Math form It is thought that in the population the variable x and y are related in the following general form: y = B0 + B1 x + e, where e is an error term that captures all those influences on y not picked up by x, B0 is the y intercept of the line, and B1 is the slope of the line. When we have a sample of data from a population we will say in general the regression line is estimated to be ^ y = b0 + b1 x, where the ‘hats’ refer to estimated values.
ordinary least squares The typical method used to pick the line through the data is called the ordinary least squares line.
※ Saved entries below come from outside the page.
-- ==== Sys2Proof/Machine/Pixels.lean ====
section
/-! DEFINITION. Pixel writes: `DRAW_PIXEL` (R141) and `DRAW_PIXELS` (R143). -/

namespace Sys2Proof.Machine

/-- `DRAW_PIXEL x, y` (R141): logical coordinates. -/
def execDrawPixel (x y : Byte) (s : State) : Host.Outcome State Fault Refusal :=
  .next
    (if pixelInRange (rawX s.params x.toNat) (rawY s.params y.toNat) then
      plot (rawX s.params x.toNat) (rawY s.params y.toNat) s
    else raise .coordRange (Instr.drawPixel x y).header s)

/-- `DRAW_PIXELS x, y, v` (R143): raw coordinates. -/
def execDrawPixels (x y v : Byte) (s : State) : Host.Outcome State Fault Refusal :=
  .next (drawSlices (Instr.drawPixels x y v).header [{ x := x.toNat, y := y.toNat, v := v }] s)

end Sys2Proof.Machine
end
This method is the one that minimizes the sum of squared deviations of the data points to the line. The line has desirable properties(not proven here): 1) It is unbiased - if many samples were taken, the average of the intercepts and slopes from the samples would be the population intercept and slope. 2) It is consistent - ‘large’ samples would give the population intercept and slope as well.
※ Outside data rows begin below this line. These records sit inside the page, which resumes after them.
-- ==== Sys2Proof/Safety.lean ====
section
/-! DEFINITION. What a good state of the FBD is, what a run is, and the frames that statements use. -/

namespace Sys2Proof.Machine

/-! ### Runs -/

/-- `k` steps, stopping at the first fault or refusal of the model. -/
def runSteps : Nat → State → Host.Outcome State Fault Refusal
  | 0, s => .next s
  | k + 1, s =>
      match step s with
      | .next t => runSteps k t
      | .fault r => .fault r
      | .refused r => .refused r

/-! ### Good states -/

/-- A parser state that R120 makes: the header passes its checks, the count of payload words is the one the command takes, and
not all of them have come. -/
def Parse.wf : Parse → Bool
  | .idle => true
  | .collect h aux words need =>
      match checkHeader h with
      | .error _ => false
      | .ok .drawString =>
          decide (aux = none) && decide (need = payloadNeed (fieldC h).toNat) && decide (words.length < need)
      | .ok .drawNumber => decide (aux = none) && decide (need = 1) && decide (words.length < need)
      | .ok .showImage =>
          match aux with
          | none => decide (words = []) && decide (need = 0)
          | some height =>
              decide (height.toNat % 8 = 0) && decide (need = imageNeed h height) && decide (words.length < need)
      | .ok _ => false

/-- A bus log whose writes are whole `INIT_SEQ` bursts and whole page pairs, command first (R226). -/
inductive BusShape (params : Params) : List BusWrite → Prop
  | empty : BusShape params []
  | burst {log : List BusWrite} : BusShape params log → BusShape params (log ++ [initWrite params])
  | page {log : List BusWrite} (p : Nat) (bytes : List Byte) :
      BusShape params log → p < 8 → bytes.length = 128 →
        BusShape params
          (log ++ [pageCmdWrite params p, { addr := Config.devAddr, bytes := Config.ctrlData :: bytes }])

/-- What every state of a run satisfies. -/
structure Inv (s : State) : Prop where
  /-- the parameters meet the constraints of R8 -/
  params : s.params.Wf
  /-- the buffer's memory is in canonical form (R30) -/
  memory : Memory.wf s.fb
  /-- the parser state is one that R120 makes -/
  parse : s.parse.wf = true
  /-- a previous point exists only beside a current one (R39) -/
  cursors : s.prev.isSome = true → s.cur.isSome = true
  /-- without a fault the fault registers hold their reset values (R41, R254) -/
  running : s.fault = false → s.faultCause = 0#4 ∧ s.faultInfo = 0#32
  /-- with a fault the cause is 1 to 6 and the parser is Idle (R250, R254) -/
  faulted : s.fault = true → 1 ≤ s.faultCause.toNat ∧ s.faultCause.toNat ≤ 6 ∧ s.parse = .idle
  /-- the bus has seen whole bursts and whole page pairs only (R226) -/
  bus : BusShape s.params s.busLog

/-! ### Frames -/

/-- The model's own fields and the parameters are the same. -/
def SameHost (s t : State) : Prop :=
  t.params = s.params ∧ t.hostQueue = s.hostQueue ∧ t.readLog = s.readLog ∧ t.epoch = s.epoch

/-- The fault registers and the parser are the same. -/
def SameControl (s t : State) : Prop :=
  t.parse = s.parse ∧ t.fault = s.fault ∧ t.faultCause = s.faultCause ∧ t.faultInfo = s.faultInfo

/-- Both cursor points are the same. -/
def SameCursors (s t : State) : Prop := t.cur = s.cur ∧ t.prev = s.prev

/-- Every cell of the buffer reads the same. -/
def SameCells (s t : State) : Prop :=
  ∀ p, p < 8 → ∀ c, c < 128 → fbRead t p c = fbRead s p c

/-- Everything but the cells and the dirty mask is the same: the frame of the drawing commands (R32, R35). -/
def OnlyDrawn (s t : State) : Prop :=
  SameHost s t ∧ SameControl s t ∧ SameCursors s t ∧ t.busLog = s.busLog

/-- Everything but the cursor points is the same. -/
def OnlyMovedCursor (s t : State) : Prop :=
  SameHost s t ∧ SameControl s t ∧ SameCells s t ∧ t.dirty = s.dirty ∧ t.busLog = s.busLog

/-- Everything but the dirty mask and the bus log is the same: the frame of a flush (R224). -/
def OnlyFlushed (s t : State) : Prop :=
  SameHost s t ∧ SameControl s t ∧ SameCursors s t ∧ SameCells s t

/-- `t` is `s` after fault entry with `cause` for the header word `h`, and nothing else (R254). -/
def FaultEntered (cause : Cause) (h : Word) (s t : State) : Prop :=
  t = { s with fault := true, faultCause := cause.code, faultInfo := h, parse := .idle }

/-! ### What the drawing commands leave -/

/-- The buffer and the mask of `t` are those of `s` after the glyphs of `chars` are drawn from raw `(x, y)` on, six columns a
character (R160, R162): overwritten at an aligned row, ORed over two pages otherwise. -/
def TextDrawn (s t : State) (x y : Nat) (chars : List Byte) : Prop :=
  (∀ p, p < 8 → ∀ c, c < 128 →
    fbRead t p c =
      if x ≤ c ∧ c < x + 6 * chars.length then
        let v := glyphByte s.params (chars.getD ((c - x) / 6) 0) ((c - x) % 6)
        if p = y / 8 then (if y % 8 = 0 then v else fbRead s p c ||| (v <<< (y % 8)))
        else if p = y / 8 + 1 ∧ y % 8 ≠ 0 then fbRead s p c ||| (v >>> (8 - y % 8))
        else fbRead s p c
      else fbRead s p c) ∧
    ∀ q, q < 8 →
      isDirty t.dirty q =
        (isDirty s.dirty q ||
          decide (chars ≠ [] ∧ (q = y / 8 ∨ q = y / 8 + 1 ∧ y % 8 ≠ 0)))

/-- The buffer and the mask of `t` are those of `s` after an image of `width` columns and `rows` strip-rows is drawn at raw
`(x, y)` (R180). -/
def ImageDrawn (s t : State) (x y width rows : Nat) (data : List Byte) : Prop :=
  (∀ p, p < 8 → ∀ c, c < 128 →
    fbRead t p c =
      if x ≤ c ∧ c < x + width then
        if y % 8 = 0 then
          if y / 8 ≤ p ∧ p < y / 8 + rows then data.getD ((p - y / 8) * width + (c - x)) 0 else fbRead s p c
        else
          fbRead s p c |||
            (if y / 8 ≤ p ∧ p < y / 8 + rows then
              data.getD ((p - y / 8) * width + (c - x)) 0 <<< (y % 8) else 0) |||
            (if y / 8 + 1 ≤ p ∧ p < y / 8 + 1 + rows then
              data.getD ((p - (y / 8 + 1)) * width + (c - x)) 0 >>> (8 - y % 8) else 0)
      else fbRead s p c) ∧
    ∀ q, q < 8 →
      isDirty t.dirty q =
        (isDirty s.dirty q ||
          decide (0 < width ∧ 0 < rows ∧
            (y / 8 ≤ q ∧ q < y / 8 + rows ∨ q = y / 8 + rows ∧ y % 8 ≠ 0)))

/-- The two writes of page `p` with the given content (R221). -/
def pagePair (params : Params) (p : Nat) (content : List Byte) : List BusWrite :=
  [{ addr := 0x3C#7, bytes := [0x00#8, 0x00#8, params.colHiByte, 0xB0#8 ||| BitVec.ofNat 8 p] },
   { addr := 0x3C#7, bytes := 0x40#8 :: content }]

/-- The 128 bytes of page `p`, column 0 first (R76). -/
def pageBytes (s : State) (p : Nat) : List Byte := (List.range 128).map (fbRead s p)

/-- The pages whose dirty bit is 1, in ascending order (R224). -/
def dirtyPages (s : State) : List Nat := (List.range 8).filter (isDirty s.dirty)

/-! ### The parser and the decoder -/

/-- The words of the command in progress that have come so far (R40). -/
def pendingWords : Parse → List Word
  | .idle => []
  | .collect h none words _ => h :: words
  | .collect h (some height) words _ => h :: height.setWidth 32 :: words

/-- The parser waits for the height word of an image (R120). -/
def AwaitsHeight (h : Word) (p : Parse) : Prop := opField h = 0x6#4 ∧ ∃ need, p = .collect h none [] need

/-! ### Digits by repeated division (R164) -/

/-- The digits of a field of `k` characters, least-significant first found, most-significant first listed. -/
def divisionDigits : Nat → Nat → List Nat
  | _, 0 => []
  | n, k + 1 => divisionDigits (n / 10) k ++ [n % 10]

/-! ### Classes of commands -/

/-- The commands that leave every cell of the buffer alone (R32). -/
def leavesBuffer : Instr → Bool
  | .nop => true
  | .init => true
  | .render => true
  | .setCursor _ _ => true
  | .drawPixel _ _ => false
  | .drawPixels _ _ _ => false
  | .drawChar _ _ _ => false
  | .drawString _ _ _ => false
  | .drawNumber _ _ _ _ => false
  | .showImage _ _ _ _ _ => false
  | .clearData => false
  | .clearScreen => false
  | .lineTo _ _ => false

/-- The commands that may write on the bus (R43). -/
def usesBus : Instr → Bool
  | .init => true
  | .render => true
  | .clearData => true
  | .nop => false
  | .setCursor _ _ => false
  | .drawPixel _ _ => false
  | .drawPixels _ _ _ => false
  | .drawChar _ _ _ => false
  | .drawString _ _ _ => false
  | .drawNumber _ _ _ _ => false
  | .showImage _ _ _ _ _ => false
  | .clearScreen => false
  | .lineTo _ _ => false

end Sys2Proof.Machine
end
confidence interval When we have a sample from a population and we use OLS to get the slope, we know that value is dependant on the sample. If we had a different sample the slope estimate would be different. So instead of using a point estimate of the population slope we often use a confidence interval. A 95% confidence interval would mean we could be 95% confident the true unknown slope is in this interval. We form the interval by ^ b1 - (1.96 times the standard error of b1) and b1 + (1.96 times the standard error of b1)
microsoft excel Many computer programs will give the standard error of the slope estimate and/or give the confidence interval as well. Note if the confidence interval includes the value 0, then this is a sign the x variable really does not help us understand the y variable.
hypothesis test about the slope In regression analysis if the slope value is zero we know the x variable doesn’t help us understand the y variable. So in our test of hypothesis we assume the slope is zero. If we reject this null hypothesis then we can conclude that the x variable does help us understand the y variable. The slope estimate does not have a normal distribution, but has a t distribution, which is close to the normal. We would use the t distribution to test the null hypothesis.
p value Microsoft Excel gives a p-value for the slope estimate. This value is the probability of getting this slope estimate, or a more extreme one under the assumption the true population slope is zero. The logic here is 1) values far from 0 are less likely to occur or have low p-values, 2) we arbitrarily choose a p-value of .05 as a cut-off value. This means if we get a p-value of less than .05 for the slope estimate then we will say we reject the null of no influence because in one sample it doesn’t seem right that we obtained a low probability value in our one sample.
Goodness of fit R2 When we look at the data points and their relationship to the line we talk about how good is the fit of the line. R2 is a numerical summary of the goodness of fit. Its value has a range of 0 to 1, being closer to 1 being the better fit. In fact R2 has the interpretation of indicating the % of variation in the y variable that is explained by the x variable.
Forecasting Once we have the regression estimate and we have done a hypothesis test to be confident x does help in explaining y, then we may want to forecast values of y given some x values. Say we have income = -1.75 + 1.75years of schooling. Then if years of schooling is 16 income is predicted to be –1.75 + 1.75(16) = 26.25 Note here that the intercept of the line is minus 1.75 and the slope is 1.75. This is only a coincidence.